* [Exercise brief]: Look through the entries below for the string "hwords", and copy each line where it is found.

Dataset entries

====

/-- TRAP_ENTRY takes the exception of the words at the pc, other than RETURN_PRIVILEGE, once the reads of the words have met their codes. -/
theorem exec_trapEntry_of_wordsHold {s : State} {code slot : Nat} {half : Bool} {tval : Word} (on : s.pow.compOn = true) (runs : s.coreRuns m = true)
    (now : (s.ready m (wordSyls ws)).takeDeferrable m = none) (hws : ws ≠ [])
    (h : (s.ready m (wordSyls ws)).wordsHold m ws = some (.trap code slot half tval)) (hcode : code ≠ 20) :
    exec (.trapEntry ⟨m, ws⟩) s = .next ((((s.ready m (wordSyls ws)).trapReads m (wordSyls ws) (4 * (bundleWords 8 ws).length)
      (.trap code slot half tval))).raise m code slot half tval) := by
  have hnow : s.trapNow m ws = ((s.ready m (wordSyls ws)).trapReads m (wordSyls ws) (4 * (bundleWords 8 ws).length)
      (.trap code slot half tval)).stopAt m (.trap code slot half tval) := by
    simp [State.trapNow, runs, now, hws, h]
  show Host.Outcome.next (s.on fun s => s.trapNow m ws) = _
  rw [on_on _ _ on, hnow]
  simp only [State.stopAt, if_neg hcode]

end

/-- Settles O20: the words of a bundle spell its syllables, by induction over them, and TRAP_ENTRY takes what the words raise, by the three things they
can spell. -/
theorem bundleWordsSpellSyllables : Obligations.BundleWordsSpellSyllables := by
  refine ⟨fun ys y rest hy hys hwords => decodeBundle_encode rest hy hys hwords, ?_⟩
  intro s m ws on runs now hws
  dsimp only
  intro hpc
  refine ⟨fun h => ?_, fun w h => ?_, fun ys code slot half tval h hh hcode => ?_⟩
  · exact exec_trapEntry_of_wordsHold on runs now hws (wordsHold_illFormed hpc h) (by decide)
  · exact exec_trapEntry_of_wordsHold on runs now hws (wordsHold_unassigned hpc h) (by decide)
  · exact exec_trapEntry_of_wordsHold on runs now hws (wordsHold_syllables hpc h hh) hcode

end Sys2Proof.Machine
end

section
/-!
PROOF. Syllables gather into bundles, and a bundle issues on the state before it (02 R48): what the arrival of a syllable does, and what the waits, the
fetch and the end of a bundle can change.
-/

namespace Sys2Proof.Machine

/-! ## The arrival of a syllable -/

/-- The long-vector unit does nothing where its queue has not grown. -/
theorem vecFollows_of_queue_le {s t : State} {m : MastId} (h : (t.mast m).vec.queue.length ≤ (s.mast m).vec.queue.length) : s.vecFollows t m = t := by
  rw [State.vecFollows, if_pos h]

/-- The own stores wait where no bundle has issued. -/
theorem fenceOwn_of_not_issued {s t : State} {m : MastId} (h : (t.mast m).cnt = (s.mast m).cnt) (y : Syl) : s.fenceOwn t m y = t := by
  simp [State.fenceOwn, h]

/-- The own stores wait where the bundle has no FENCE. -/
theorem fenceOwn_of_no_fence {s : State} {m : MastId} {y : Syl} (h : ∀ z ∈ s.bundleWith m y, ∀ b, z ≠ .l .fence b) (t : State) :
    s.fenceOwn t m y = t := by
  unfold State.fenceOwn
  refine if_neg fun go => ?_
  simp only [Bool.and_eq_true] at go
  obtain ⟨⟨-, fence⟩, -⟩ := go
  obtain ⟨z, hz, hfence⟩ := List.any_eq_true.mp fence
  split at hfence
  · exact h _ hz _ rfl
  · exact Bool.false_ne_true hfence

/-- A syllable without STOP joins a bundle of fewer than eight words. -/
theorem present_joins {s : State} {m : MastId} {y : Syl} (runs : s.coreRuns m = true) (hy : y.stop = false)
    (hwords : ((s.bundleWith m y).map Syl.words).sum < 8) : s.present m y = s.modCore m fun c => { c with opening := c.opening ++ [y] } := by
  have go : ¬(y.stop = true ∨ 8 ≤ ((s.bundleWith m y).map Syl.words).sum) := by simp [hy, hwords]
  rw [State.bundleWith] at go
  simp only [State.present, runs, Bool.not_true, Bool.false_eq_true, if_false, if_neg go]
  rfl

/-- A syllable with STOP brings its bundle to issue. -/
theorem present_ends {s : State} {m : MastId} {y : Syl} (runs : s.coreRuns m = true) (hy : y.stop = true) :
    s.present m y = s.bundle m (s.bundleWith m y) := by
  simp [State.present, runs, hy, State.bundleWith]

/-- A bundle that nothing deferrable comes before and nothing holds issues on the state as it then is. -/
theorem bundle_issues {s : State} {m : MastId} {ys : List Syl} (now : (s.ready m ys).takeDeferrable m = none) (free : (s.ready m ys).hold m ys = none) :
    s.bundle m ys = s.afterBundle m ys := by
  simp only [State.bundle, now, free, State.issue, State.afterBundle, State.entered, State.before]

/-- What `issues` says, part by part. -/
theorem issues_iff {s : State} {m : MastId} {y : Syl} : s.issues m y = true ↔
    s.pow.compOn = true ∧ s.coreRuns m = true ∧ y.stop = true ∧ (s.ready m (s.bundleWith m y)).takeDeferrable m = none ∧
      (s.ready m (s.bundleWith m y)).hold m (s.bundleWith m y) = none := by
  rw [hold_eq_none]
  simp [State.issues, State.comes, and_assoc]

/-- A syllable that ends a bundle that issues answers the state after the bundle. -/
theorem exec_sylCmd_issues {s : State} {m : MastId} {y : Syl} (h : s.issues m y = true) :
    exec (sylCmd m y) s = .next (s.vecFollows (s.fenceOwn (s.afterBundle m (s.bundleWith m y)) m y) m) := by
  obtain ⟨on, runs, hy, now, free⟩ := issues_iff.mp h
  rw [exec_sylCmd, State.core, on_on _ _ on, present_ends runs hy, bundle_issues now free]

/-- A syllable that joins a bundle changes nothing else. -/
theorem exec_sylCmd_joins {s : State} {m : MastId} {y : Syl} (on : s.pow.compOn = true) (runs : s.coreRuns m = true) (hy : y.stop = false)
    (hwords : ((s.bundleWith m y).map Syl.words).sum < 8) :
    exec (sylCmd m y) s = .next (s.modCore m fun c => { c with opening := c.opening ++ [y] }) := by
  rw [exec_sylCmd, State.core, on_on _ _ on, present_joins runs hy hwords, fenceOwn_of_not_issued (by simp), vecFollows_of_queue_le (by simp)]

/-! ## The cc that pass before a bundle -/

@[simp] theorem laterLoads_zero (ls : List LoadPend) : laterLoads 0 ls = ls := by simp [laterLoads]

@[simp] theorem laterLoads_laterLoads (a b : Nat) (ls : List LoadPend) : laterLoads b (laterLoads a ls) = laterLoads (a + b) ls := by
  simp [laterLoads, Function.comp_def, Nat.sub_sub]

theorem CoreBank.sameRegs_refl (p : CoreBank) : p.sameRegs p := ⟨rfl, rfl, rfl, rfl, rfl, rfl, rfl⟩

theorem CoreBank.sameRegs_trans {p q r : CoreBank} (h : p.sameRegs q) (k : q.sameRegs r) : p.sameRegs r := by
  simp_all [CoreBank.sameRegs]

theorem CoreBank.setLoop_sameRegs (b : CoreBank) (code : Nat) (v : BitVec 32) : (b.setLoop code v).sameRegs b := by
  unfold CoreBank.setLoop
  split
  · exact sameRegs_refl b
  · split <;> exact sameRegs_refl b

theorem CoreBank.ageLoops_sameRegs (b : CoreBank) (n : Nat) : (b.ageLoops n).sameRegs b :=
  fold_keeps (P := fun d => CoreBank.sameRegs d b) (fun _ _ ht => sameRegs_trans (setLoop_sameRegs _ _ _) ht) _ (sameRegs_refl b)

/-- What cc that pass can make of a core: its clocks, those of its loads, and what its time does to loop registers, PL, PH and the multiplies. -/
def Core.Waits (c d : Core) : Prop :=
  ∃ (bs : Vector CoreBank 4) (ms : List MulPend) (ag : Vector Nat 3) (n p : Nat) (ret : Bool),
    d = { c with banks := bs, muls := ms, ag := ag, stalls := n, returned := ret, loads := laterLoads p c.loads } ∧
    ∀ k : Fin 4, CoreBank.sameRegs (bs.get k) (c.banks.get k)

theorem Core.waits_refl (c : Core) : c.Waits c :=
  ⟨c.banks, c.muls, c.ag, c.stalls, 0, c.returned, by rw [laterLoads_zero], fun _ => CoreBank.sameRegs_refl _⟩

theorem Core.Waits.trans {c d e : Core} (h : c.Waits d) (k : d.Waits e) : c.Waits e := by
  obtain ⟨bs, ms, ag, n, p, ret, rfl, hbs⟩ := h
  obtain ⟨bs', ms', ag', n', p', ret', rfl, hbs'⟩ := k
  exact ⟨bs', ms', ag', n', p + p', ret', by simp only [laterLoads_laterLoads], fun i => CoreBank.sameRegs_trans (hbs' i) (hbs i)⟩

theorem Core.landMul_waits (c : Core) (p : MulPend) : c.Waits (c.landMul p) := by
  refine ⟨_, c.muls, c.ag, c.stalls, 0, c.returned, by rw [laterLoads_zero]; rfl, fun k => ?_⟩
  by_cases e : k = p.bank
  · subst e
    rw [vget_set_self]
    exact CoreBank.sameRegs_refl _
  · rw [vget_set_ne _ _ _ e]
    exact CoreBank.sameRegs_refl _

theorem Core.passMuls_waits (c : Core) (b : Fin 4) (k : Nat) : c.Waits (c.passMuls b k) := by
  have land : c.Waits ((c.muls.filter fun p => p.counts b && decide (p.left ≤ k)).foldl Core.landMul c) :=
    fold_keeps (P := c.Waits) (fun d p hd => hd.trans (d.landMul_waits p)) _ c.waits_refl
  obtain ⟨bs, ms, ag, n, p, ret, hd, hbs⟩ := land
  exact ⟨bs, _, ag, n, p, ret, by rw [Core.passMuls, hd], hbs⟩

theorem Core.age_waits (c : Core) (n : Nat) : c.Waits (c.age n) := by
  refine ⟨_, c.muls, _, c.stalls, n, c.returned, rfl, fun k => ?_⟩
  rw [vget_map]
  exact (c.banks.get k).ageLoops_sameRegs n

theorem Core.pass_waits (c : Core) (b : Fin 4) (k n : Nat) : c.Waits (c.pass b k n) := (c.passMuls_waits b k).trans (Core.age_waits _ n)

/-- One more wait counted, and whether a load has returned. -/
theorem Core.waits_stalls_returned (c : Core) (n : Nat) (ret : Bool) : c.Waits { c with stalls := n, returned := ret } :=
  ⟨c.banks, c.muls, c.ag, n, 0, ret, by rw [laterLoads_zero], fun _ => CoreBank.sameRegs_refl _⟩

/-- What the waits of a bundle can make of the module: they change counters of its mast, and its core as cc that pass do. -/
def State.Waits (s : State) (m : MastId) (t : State) : Prop :=
  ∃ (cnt : Tab) (d : Core), t = s.modMast m (fun x => { x with cnt := cnt, core := d }) ∧ (s.mast m).core.Waits d

section
variable {s t u : State} {m : MastId}

theorem State.waits_refl (s : State) (m : MastId) : s.Waits m s :=
  ⟨(s.mast m).cnt, (s.mast m).core, (setMast_mast s m).symm, Core.waits_refl _⟩

theorem State.Waits.trans (h : s.Waits m t) (k : t.Waits m u) : s.Waits m u := by
  obtain ⟨cnt, d, rfl, hd⟩ := h
  obtain ⟨cnt', e, rfl, he⟩ := k
  rw [modMast_mast_self] at he
  exact ⟨cnt', e, by rw [modMast_modMast], hd.trans he⟩

theorem State.modCore_waits {f : Core → Core} (h : (s.mast m).core.Waits (f (s.mast m).core)) : s.Waits m (s.modCore m f) :=
  ⟨(s.mast m).cnt, f (s.mast m).core, rfl, h⟩

theorem State.countHalf_waits (s : State) (m : MastId) (off : Nat) (hi : Bool) (n : Nat) : s.Waits m (s.countHalf m off hi n) :=
  ⟨_, (s.mast m).core, rfl, Core.waits_refl _⟩

theorem State.stallFor_waits (s : State) (m : MastId) (off : Nat) (hi : Bool) (n : Nat) : s.Waits m (s.stallFor m off hi n) :=
  (s.countHalf_waits m off hi n).trans (modCore_waits (Core.pass_waits _ _ _ _))

theorem State.afterWait_waits (s : State) (m : MastId) : s.Waits m (s.afterWait m) := by
  have stalled (n : Nat) (w : Wait) : s.Waits m (s.modCore m fun c => { c.stalled n with returned := c.returned && decide (w ≠ .data) }) :=
    modCore_waits (((Core.waits_stalls_returned _ _ _).trans (Core.pass_waits _ _ n n)).trans (Core.waits_stalls_returned _ _ _))
  unfold State.afterWait
  dsimp only
  split
  · exact s.waits_refl m
  · split
    · exact s.waits_refl m
    · split
      · exact (stalled _ _).trans (countHalf_waits _ _ _ _ _)
      · exact stalled _ _

theorem State.afterLoad_waits (s : State) (m : MastId) (ys : List Syl) : s.Waits m (s.afterLoad m ys) := by
  unfold State.afterLoad
  dsimp only
  split
  · exact (modCore_waits (Core.waits_stalls_returned _ _ _)).trans (stallFor_waits _ _ _ _ _)
  · exact s.waits_refl m

theorem State.stallFor_unless_waits (s : State) (m : MastId) (p : Prop) [Decidable p] (off : Nat) (hi : Bool) (n : Nat) :
    s.Waits m (if p then s else s.stallFor m off hi n) := by
  split
  · exact s.waits_refl m
  · exact s.stallFor_waits m off hi n

theorem State.exactWaits_waits (s : State) (m : MastId) (ys : List Syl) : s.Waits m (s.exactWaits m ys) := by
  unfold State.exactWaits
  extract_lets c w t b v u a
  have addresses : s.Waits m t := s.stallFor_unless_waits m _ _ _ _
  have firstPass : t.Waits m u := t.stallFor_unless_waits m _ _ _ _
  exact (addresses.trans firstPass).trans (u.stallFor_unless_waits m _ _ _ _)

theorem State.ready_waits (s : State) (m : MastId) (ys : List Syl) : s.Waits m (s.ready m ys) :=
  ((s.afterWait_waits m).trans (afterLoad_waits _ m ys)).trans (exactWaits_waits _ m ys)

end

/-! ## A core that waits on nothing -/

theorem foldl_max_eq_zero {l : List Nat} (h : ∀ n ∈ l, n = 0) : l.foldl max 0 = 0 := by
  induction l with
  | nil => rfl
  | cons n l ih =>
    obtain rfl := h n (.head _)
    exact ih fun k hk => h k (.tail _ hk)

/-- No cc until A can be used, where no load of exact latency is out or has just returned. -/
theorem Core.loadDue_eq_zero {c : Core} (hdue : ∀ k : Fin 4, (c.banks.get k).aDue = 0) (hloads : ∀ l ∈ c.loads, l.left = none) (ys : List Syl) :
    c.loadDue ys = 0 := by
  refine foldl_max_eq_zero fun n hn => ?_
  rcases List.mem_append.mp hn with hout | hback
  · split at hout
    · obtain ⟨l, hl, rfl⟩ := List.mem_map.mp hout
      rw [hloads l (List.mem_filter.mp hl).1]
      rfl
    · exact absurd hout List.not_mem_nil
  · obtain ⟨b, -, rfl⟩ := List.mem_map.mp hback
    exact hdue b

/-- Nothing is exact to wait for. -/
theorem State.exactWaits_eq_self {s : State} {m : MastId} (hag : ∀ k : Fin 3, (s.mast m).core.ag.get k = 0)
    (harm : ∀ k : Fin 3, (s.mast m).core.cur.arm.get k = 0) (hdue : ∀ k : Fin 4, ((s.mast m).core.banks.get k).aDue = 0)
    (hloads : ∀ l ∈ (s.mast m).core.loads, l.left = none) (ys : List Syl) : s.exactWaits m ys = s := by
  have noAg : ((ys.flatMap Syl.agUses).map fun r => (s.mast m).core.ag.get r).foldl max 0 = 0 := by
    refine foldl_max_eq_zero fun n hn => ?_
    obtain ⟨r, -, rfl⟩ := List.mem_map.mp hn
    exact hag r
  have noArm (p : Fin 3 → Prop) [DecidablePred p] : ((fins 3).map fun l => if p l then (s.mast m).core.cur.arm.get l else 0).foldl max 0 = 0 := by
    refine foldl_max_eq_zero fun n hn => ?_
    obtain ⟨l, -, rfl⟩ := List.mem_map.mp hn
    rw [harm l, ite_self]
  simp only [State.exactWaits, noAg, if_true, noArm, Core.loadDue_eq_zero hdue hloads]

theorem State.ready_eq_self {s : State} {m : MastId} (hwait : (s.mast m).core.waiting = none) (hret : (s.mast m).core.returned = false)
    (hag : ∀ k : Fin 3, (s.mast m).core.ag.get k = 0) (harm : ∀ k : Fin 3, (s.mast m).core.cur.arm.get k = 0)
    (hdue : ∀ k : Fin 4, ((s.mast m).core.banks.get k).aDue = 0) (hloads : ∀ l ∈ (s.mast m).core.loads, l.left = none) (ys : List Syl) :
    s.ready m ys = s := by
  have noWait : s.afterWait m = s := by simp only [State.afterWait, hwait]
  have noLoad : s.afterLoad m ys = s := by simp [State.afterLoad, hret]
  rw [State.ready, noWait, noLoad, exactWaits_eq_self hag harm hdue hloads]
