/-- The reset value of the register at `a`: its Reset column (R6). The identity words read as OTP holds them (R441;
notes/assumptions/5.md); a register whose Reset column names supplies, a journal or flash contents has 0 until they
are read. -/
def regReset (a : Nat) : W20 :=
  if 0xC3000 ≤ a ∧ a < 0xC3100 then
    let p := latWired ((a - 0xC3000) / 4)
    BitVec.ofNat 20 (if a % 4 = 0 then p.1 * 256 + p.2 else 0)
  else if 0xC3240 ≤ a ∧ a < 0xC3280 then BitVec.ofNat 20 (if a % 4 = 0 then (a - 0xC3240) / 4 else 0)
  else if 0xC6100 ≤ a ∧ a < 0xC6300 ∧ a % 32 = 0x18 then if a < 0xC6280 then 0x02710 else 0x000C8
  else if 0xC6100 ≤ a ∧ a < 0xC6300 ∧ a % 32 = 0x1C then if a < 0xC6280 then 0x00010 else 0x00040
  else if 0xCA040 ≤ a ∧ a < 0xCA080 ∧ a % 4 = 0 then
    let k := (a - 0xCA040) / 4
    BitVec.ofNat 20 ((3 * k + 2) * 4096 + (3 * k + 1) * 64 + 3 * k)
  else if a = SYS_ID 3 then 0x00011
  else if a = SYS_ID 5 then 0x00E85
  else match regRow a with
    | some r => BitVec.ofNat 20 r.reset
    | none => 0

/-! ## Fields of a word -/

/-- The value of bits `hi` to `lo` of a word. -/
def fieldGet (w : W20) (hi lo : Nat) : Nat := (w.toNat >>> lo) % 2 ^ (hi + 1 - lo)

/-- A word with bits `hi` to `lo` replaced by `x`. -/
def fieldSet (w : W20) (hi lo x : Nat) : W20 :=
  let m : W20 := BitVec.ofNat 20 ((2 ^ (hi + 1 - lo) - 1) <<< lo)
  (w &&& ~~~m) ||| (BitVec.ofNat 20 (x <<< lo) &&& m)

/-- The effect of a word write on a register's stored bits, by its access codes (R4, R5). -/
def regMerge (r : RegRow) (old v : W20) : W20 :=
  let rw := BitVec.ofNat 20 r.rw
  let w1c := BitVec.ofNat 20 r.w1c
  let w1s := BitVec.ofNat 20 r.w1s
  (((old &&& ~~~rw) ||| (v &&& rw)) &&& ~~~(v &&& w1c)) ||| (v &&& w1s)

end Sys2Proof.Machine
end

====

* [Expected output]:
  refine ⟨fun ys y rest hy hys hwords => decodeBundle_encode rest hy hys hwords, ?_⟩
    (hwords : ((s.bundleWith m y).map Syl.words).sum < 8) : s.present m y = s.modCore m fun c => { c with opening := c.opening ++ [y] } := by
  have go : ¬(y.stop = true ∨ 8 ≤ ((s.bundleWith m y).map Syl.words).sum) := by simp [hy, hwords]
    (hwords : ((s.bundleWith m y).map Syl.words).sum < 8) :
  rw [exec_sylCmd, State.core, on_on _ _ on, present_joins runs hy hwords, fenceOwn_of_not_issued (by simp), vecFollows_of_queue_le (by simp)]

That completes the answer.